WHAT TO DO: The lines from the start of the data up to and including the one with "def denyTidemark : Nat := 7" should be returned exactly, and nothing else.

(Stored records)
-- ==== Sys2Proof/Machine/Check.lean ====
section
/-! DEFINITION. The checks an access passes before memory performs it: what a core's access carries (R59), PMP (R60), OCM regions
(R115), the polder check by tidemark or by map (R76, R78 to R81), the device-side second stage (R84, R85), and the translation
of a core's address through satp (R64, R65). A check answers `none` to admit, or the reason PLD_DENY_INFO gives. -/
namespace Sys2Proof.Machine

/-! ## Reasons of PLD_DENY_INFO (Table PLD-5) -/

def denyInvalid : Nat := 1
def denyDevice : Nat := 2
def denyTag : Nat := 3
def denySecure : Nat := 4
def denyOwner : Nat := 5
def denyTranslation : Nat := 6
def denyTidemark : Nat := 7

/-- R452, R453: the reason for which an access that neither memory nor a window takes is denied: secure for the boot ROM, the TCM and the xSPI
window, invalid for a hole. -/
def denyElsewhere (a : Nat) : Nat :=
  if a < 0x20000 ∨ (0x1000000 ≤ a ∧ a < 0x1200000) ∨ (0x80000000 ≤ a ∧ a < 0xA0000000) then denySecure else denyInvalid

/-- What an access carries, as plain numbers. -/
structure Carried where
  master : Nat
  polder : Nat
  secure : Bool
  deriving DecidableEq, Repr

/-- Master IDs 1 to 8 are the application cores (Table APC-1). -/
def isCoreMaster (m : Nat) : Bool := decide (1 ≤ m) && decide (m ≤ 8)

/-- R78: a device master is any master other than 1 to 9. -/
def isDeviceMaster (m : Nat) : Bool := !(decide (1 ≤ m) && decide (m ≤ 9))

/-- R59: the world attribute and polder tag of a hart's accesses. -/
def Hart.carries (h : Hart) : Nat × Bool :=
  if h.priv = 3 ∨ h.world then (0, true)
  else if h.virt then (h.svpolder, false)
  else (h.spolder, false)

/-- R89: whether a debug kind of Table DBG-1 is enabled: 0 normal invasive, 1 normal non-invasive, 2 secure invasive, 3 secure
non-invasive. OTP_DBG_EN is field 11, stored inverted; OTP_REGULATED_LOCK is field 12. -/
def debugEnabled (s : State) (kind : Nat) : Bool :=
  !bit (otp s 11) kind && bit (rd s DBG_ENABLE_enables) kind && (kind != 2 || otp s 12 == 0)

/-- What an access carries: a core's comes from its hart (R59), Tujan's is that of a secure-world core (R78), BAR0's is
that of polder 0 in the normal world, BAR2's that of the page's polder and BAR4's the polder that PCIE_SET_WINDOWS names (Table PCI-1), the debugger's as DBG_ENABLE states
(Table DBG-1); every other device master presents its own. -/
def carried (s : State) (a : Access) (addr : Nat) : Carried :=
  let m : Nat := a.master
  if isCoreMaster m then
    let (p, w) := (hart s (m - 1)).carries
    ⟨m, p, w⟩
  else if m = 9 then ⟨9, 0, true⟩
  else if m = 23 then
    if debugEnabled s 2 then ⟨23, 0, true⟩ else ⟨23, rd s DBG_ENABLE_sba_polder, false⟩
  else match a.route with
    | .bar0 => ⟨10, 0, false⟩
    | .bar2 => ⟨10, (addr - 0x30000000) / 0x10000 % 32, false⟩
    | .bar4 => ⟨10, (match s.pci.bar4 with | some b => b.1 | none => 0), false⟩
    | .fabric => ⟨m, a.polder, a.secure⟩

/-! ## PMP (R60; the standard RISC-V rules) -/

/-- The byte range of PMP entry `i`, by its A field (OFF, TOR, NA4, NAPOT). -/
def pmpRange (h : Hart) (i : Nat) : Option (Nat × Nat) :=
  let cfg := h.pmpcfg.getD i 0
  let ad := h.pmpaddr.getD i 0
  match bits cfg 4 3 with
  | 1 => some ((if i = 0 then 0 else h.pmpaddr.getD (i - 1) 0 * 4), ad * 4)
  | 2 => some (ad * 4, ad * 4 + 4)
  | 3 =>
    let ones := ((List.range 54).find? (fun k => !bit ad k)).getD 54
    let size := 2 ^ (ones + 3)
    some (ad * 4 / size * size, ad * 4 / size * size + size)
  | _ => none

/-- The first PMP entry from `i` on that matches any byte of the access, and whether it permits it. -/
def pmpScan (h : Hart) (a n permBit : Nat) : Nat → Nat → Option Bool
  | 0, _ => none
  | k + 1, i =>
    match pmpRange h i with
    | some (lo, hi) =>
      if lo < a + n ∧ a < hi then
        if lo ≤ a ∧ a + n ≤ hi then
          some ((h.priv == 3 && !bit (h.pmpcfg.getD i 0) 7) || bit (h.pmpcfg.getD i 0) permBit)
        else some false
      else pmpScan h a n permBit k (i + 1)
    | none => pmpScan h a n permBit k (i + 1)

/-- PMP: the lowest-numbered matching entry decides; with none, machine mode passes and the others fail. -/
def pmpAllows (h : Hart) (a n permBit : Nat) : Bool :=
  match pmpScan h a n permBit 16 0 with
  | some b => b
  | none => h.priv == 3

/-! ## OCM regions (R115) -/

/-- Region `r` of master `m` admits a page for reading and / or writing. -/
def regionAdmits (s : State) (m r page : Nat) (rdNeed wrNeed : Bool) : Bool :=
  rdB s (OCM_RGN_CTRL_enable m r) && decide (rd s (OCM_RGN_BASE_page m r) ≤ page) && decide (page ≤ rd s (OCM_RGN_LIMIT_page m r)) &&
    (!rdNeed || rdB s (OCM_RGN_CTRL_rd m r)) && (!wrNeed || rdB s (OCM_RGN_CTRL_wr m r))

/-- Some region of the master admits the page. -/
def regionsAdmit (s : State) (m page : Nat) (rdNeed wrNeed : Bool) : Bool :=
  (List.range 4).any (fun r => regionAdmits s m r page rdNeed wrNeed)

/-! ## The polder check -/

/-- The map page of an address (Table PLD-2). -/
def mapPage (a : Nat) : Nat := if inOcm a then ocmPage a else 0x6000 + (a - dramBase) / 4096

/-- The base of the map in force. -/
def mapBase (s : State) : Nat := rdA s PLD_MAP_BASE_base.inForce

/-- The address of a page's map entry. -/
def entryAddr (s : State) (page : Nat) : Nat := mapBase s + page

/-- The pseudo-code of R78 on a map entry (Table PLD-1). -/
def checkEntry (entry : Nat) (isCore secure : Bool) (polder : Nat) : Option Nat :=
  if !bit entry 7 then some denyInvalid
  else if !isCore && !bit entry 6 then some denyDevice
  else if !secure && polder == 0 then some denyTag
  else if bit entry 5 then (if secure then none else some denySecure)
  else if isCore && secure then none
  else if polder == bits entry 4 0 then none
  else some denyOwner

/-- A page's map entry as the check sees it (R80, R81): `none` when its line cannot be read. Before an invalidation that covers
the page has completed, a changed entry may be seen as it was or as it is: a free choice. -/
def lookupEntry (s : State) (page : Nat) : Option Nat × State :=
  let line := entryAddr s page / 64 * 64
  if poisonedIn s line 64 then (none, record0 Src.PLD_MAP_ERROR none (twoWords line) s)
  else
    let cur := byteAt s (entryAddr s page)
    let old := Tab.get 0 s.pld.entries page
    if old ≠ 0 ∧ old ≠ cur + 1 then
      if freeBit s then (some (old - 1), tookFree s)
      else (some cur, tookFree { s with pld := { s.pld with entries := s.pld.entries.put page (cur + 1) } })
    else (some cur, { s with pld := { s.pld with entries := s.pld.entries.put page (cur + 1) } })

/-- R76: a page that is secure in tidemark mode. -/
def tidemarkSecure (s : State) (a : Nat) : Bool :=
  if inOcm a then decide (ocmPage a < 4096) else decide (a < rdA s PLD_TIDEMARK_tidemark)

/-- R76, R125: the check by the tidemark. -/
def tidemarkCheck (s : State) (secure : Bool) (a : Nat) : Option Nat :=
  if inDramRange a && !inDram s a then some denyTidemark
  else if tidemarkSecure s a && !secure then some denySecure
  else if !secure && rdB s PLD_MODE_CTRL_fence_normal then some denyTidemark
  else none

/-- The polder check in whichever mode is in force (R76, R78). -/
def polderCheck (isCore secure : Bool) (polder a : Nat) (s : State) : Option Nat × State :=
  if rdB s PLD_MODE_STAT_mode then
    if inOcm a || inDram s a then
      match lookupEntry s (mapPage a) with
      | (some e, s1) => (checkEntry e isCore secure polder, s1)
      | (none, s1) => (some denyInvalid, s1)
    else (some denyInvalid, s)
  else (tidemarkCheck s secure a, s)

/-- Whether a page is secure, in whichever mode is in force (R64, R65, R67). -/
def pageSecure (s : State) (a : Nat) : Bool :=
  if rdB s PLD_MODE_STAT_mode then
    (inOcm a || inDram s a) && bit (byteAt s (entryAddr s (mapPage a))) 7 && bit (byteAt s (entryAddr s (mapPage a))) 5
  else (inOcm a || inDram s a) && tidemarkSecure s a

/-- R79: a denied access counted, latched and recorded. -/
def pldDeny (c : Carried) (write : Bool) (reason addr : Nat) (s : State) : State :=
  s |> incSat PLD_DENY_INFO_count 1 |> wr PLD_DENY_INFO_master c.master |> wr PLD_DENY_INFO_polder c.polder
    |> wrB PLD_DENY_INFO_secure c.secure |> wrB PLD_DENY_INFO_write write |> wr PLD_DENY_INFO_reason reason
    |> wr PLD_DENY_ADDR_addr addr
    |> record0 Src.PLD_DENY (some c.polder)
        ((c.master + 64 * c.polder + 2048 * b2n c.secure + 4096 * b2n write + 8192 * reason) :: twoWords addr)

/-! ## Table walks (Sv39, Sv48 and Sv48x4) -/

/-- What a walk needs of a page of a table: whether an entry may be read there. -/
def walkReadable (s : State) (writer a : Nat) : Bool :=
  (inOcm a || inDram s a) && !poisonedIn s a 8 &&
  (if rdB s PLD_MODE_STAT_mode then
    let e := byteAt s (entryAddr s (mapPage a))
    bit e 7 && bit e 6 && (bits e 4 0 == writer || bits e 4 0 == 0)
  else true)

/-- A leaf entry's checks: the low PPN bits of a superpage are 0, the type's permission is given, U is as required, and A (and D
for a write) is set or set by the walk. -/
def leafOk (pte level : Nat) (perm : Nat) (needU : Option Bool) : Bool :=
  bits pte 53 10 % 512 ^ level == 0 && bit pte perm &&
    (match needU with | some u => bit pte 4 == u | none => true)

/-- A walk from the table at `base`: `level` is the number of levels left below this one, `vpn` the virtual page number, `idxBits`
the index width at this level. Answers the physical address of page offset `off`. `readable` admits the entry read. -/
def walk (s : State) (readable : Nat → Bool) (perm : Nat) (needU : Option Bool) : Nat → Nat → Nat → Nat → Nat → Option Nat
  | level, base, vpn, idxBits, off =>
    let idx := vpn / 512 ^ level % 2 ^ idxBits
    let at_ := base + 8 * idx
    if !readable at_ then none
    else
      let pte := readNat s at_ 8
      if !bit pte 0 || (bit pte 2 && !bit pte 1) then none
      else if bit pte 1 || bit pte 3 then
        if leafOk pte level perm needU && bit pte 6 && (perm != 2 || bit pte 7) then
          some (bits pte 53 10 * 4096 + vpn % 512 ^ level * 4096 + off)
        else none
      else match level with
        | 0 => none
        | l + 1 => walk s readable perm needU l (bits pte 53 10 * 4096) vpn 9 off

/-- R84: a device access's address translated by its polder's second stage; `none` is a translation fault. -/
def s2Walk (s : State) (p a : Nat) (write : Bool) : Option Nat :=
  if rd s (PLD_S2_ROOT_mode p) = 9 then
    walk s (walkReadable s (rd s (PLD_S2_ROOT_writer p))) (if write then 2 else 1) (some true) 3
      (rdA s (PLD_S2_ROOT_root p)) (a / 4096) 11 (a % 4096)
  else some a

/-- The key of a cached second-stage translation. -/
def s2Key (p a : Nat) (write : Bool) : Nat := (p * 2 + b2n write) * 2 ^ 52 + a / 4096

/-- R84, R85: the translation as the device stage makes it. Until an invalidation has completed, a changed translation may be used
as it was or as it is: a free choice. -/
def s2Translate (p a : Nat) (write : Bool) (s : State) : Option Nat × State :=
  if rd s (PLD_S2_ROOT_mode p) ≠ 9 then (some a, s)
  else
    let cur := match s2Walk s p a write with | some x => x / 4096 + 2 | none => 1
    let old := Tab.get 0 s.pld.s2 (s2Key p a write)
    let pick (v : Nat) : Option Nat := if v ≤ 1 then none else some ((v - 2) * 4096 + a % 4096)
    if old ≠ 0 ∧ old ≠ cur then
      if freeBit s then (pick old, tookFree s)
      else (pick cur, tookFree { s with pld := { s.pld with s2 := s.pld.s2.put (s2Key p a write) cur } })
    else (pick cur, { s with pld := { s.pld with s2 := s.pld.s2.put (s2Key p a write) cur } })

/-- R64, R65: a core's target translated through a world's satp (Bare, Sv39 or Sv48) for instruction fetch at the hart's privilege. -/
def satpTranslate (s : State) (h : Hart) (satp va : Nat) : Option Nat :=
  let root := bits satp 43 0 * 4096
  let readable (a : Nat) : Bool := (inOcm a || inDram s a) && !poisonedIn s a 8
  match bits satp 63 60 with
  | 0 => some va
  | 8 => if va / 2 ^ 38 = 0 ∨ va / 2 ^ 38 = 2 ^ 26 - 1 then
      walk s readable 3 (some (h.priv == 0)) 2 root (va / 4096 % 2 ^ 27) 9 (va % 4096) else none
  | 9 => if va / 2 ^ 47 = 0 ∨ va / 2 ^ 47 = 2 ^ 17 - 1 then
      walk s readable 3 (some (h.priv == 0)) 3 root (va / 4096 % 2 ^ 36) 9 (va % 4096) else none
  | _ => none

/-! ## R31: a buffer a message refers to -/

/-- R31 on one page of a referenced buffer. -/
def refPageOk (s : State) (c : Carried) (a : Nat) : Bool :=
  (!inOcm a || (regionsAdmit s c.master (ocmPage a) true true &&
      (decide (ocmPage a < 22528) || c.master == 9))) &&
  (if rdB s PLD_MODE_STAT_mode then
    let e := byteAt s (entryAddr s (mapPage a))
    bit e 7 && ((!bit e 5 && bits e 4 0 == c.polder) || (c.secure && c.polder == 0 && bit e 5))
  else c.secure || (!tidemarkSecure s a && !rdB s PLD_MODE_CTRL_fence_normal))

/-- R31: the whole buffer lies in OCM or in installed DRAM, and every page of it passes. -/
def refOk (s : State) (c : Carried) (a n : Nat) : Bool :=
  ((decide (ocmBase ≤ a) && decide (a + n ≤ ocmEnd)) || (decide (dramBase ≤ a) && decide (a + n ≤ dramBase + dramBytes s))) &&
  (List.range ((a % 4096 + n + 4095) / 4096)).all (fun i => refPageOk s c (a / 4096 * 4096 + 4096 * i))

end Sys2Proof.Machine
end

SOLUTION TO THE PROBLEM:
-- ==== Sys2Proof/Machine/Check.lean ====
section
/-! DEFINITION. The checks an access passes before memory performs it: what a core's access carries (R59), PMP (R60), OCM regions
(R115), the polder check by tidemark or by map (R76, R78 to R81), the device-side second stage (R84, R85), and the translation
of a core's address through satp (R64, R65). A check answers `none` to admit, or the reason PLD_DENY_INFO gives. -/
namespace Sys2Proof.Machine

/-! ## Reasons of PLD_DENY_INFO (Table PLD-5) -/

def denyInvalid : Nat := 1
def denyDevice : Nat := 2
def denyTag : Nat := 3
def denySecure : Nat := 4
def denyOwner : Nat := 5
def denyTranslation : Nat := 6
def denyTidemark : Nat := 7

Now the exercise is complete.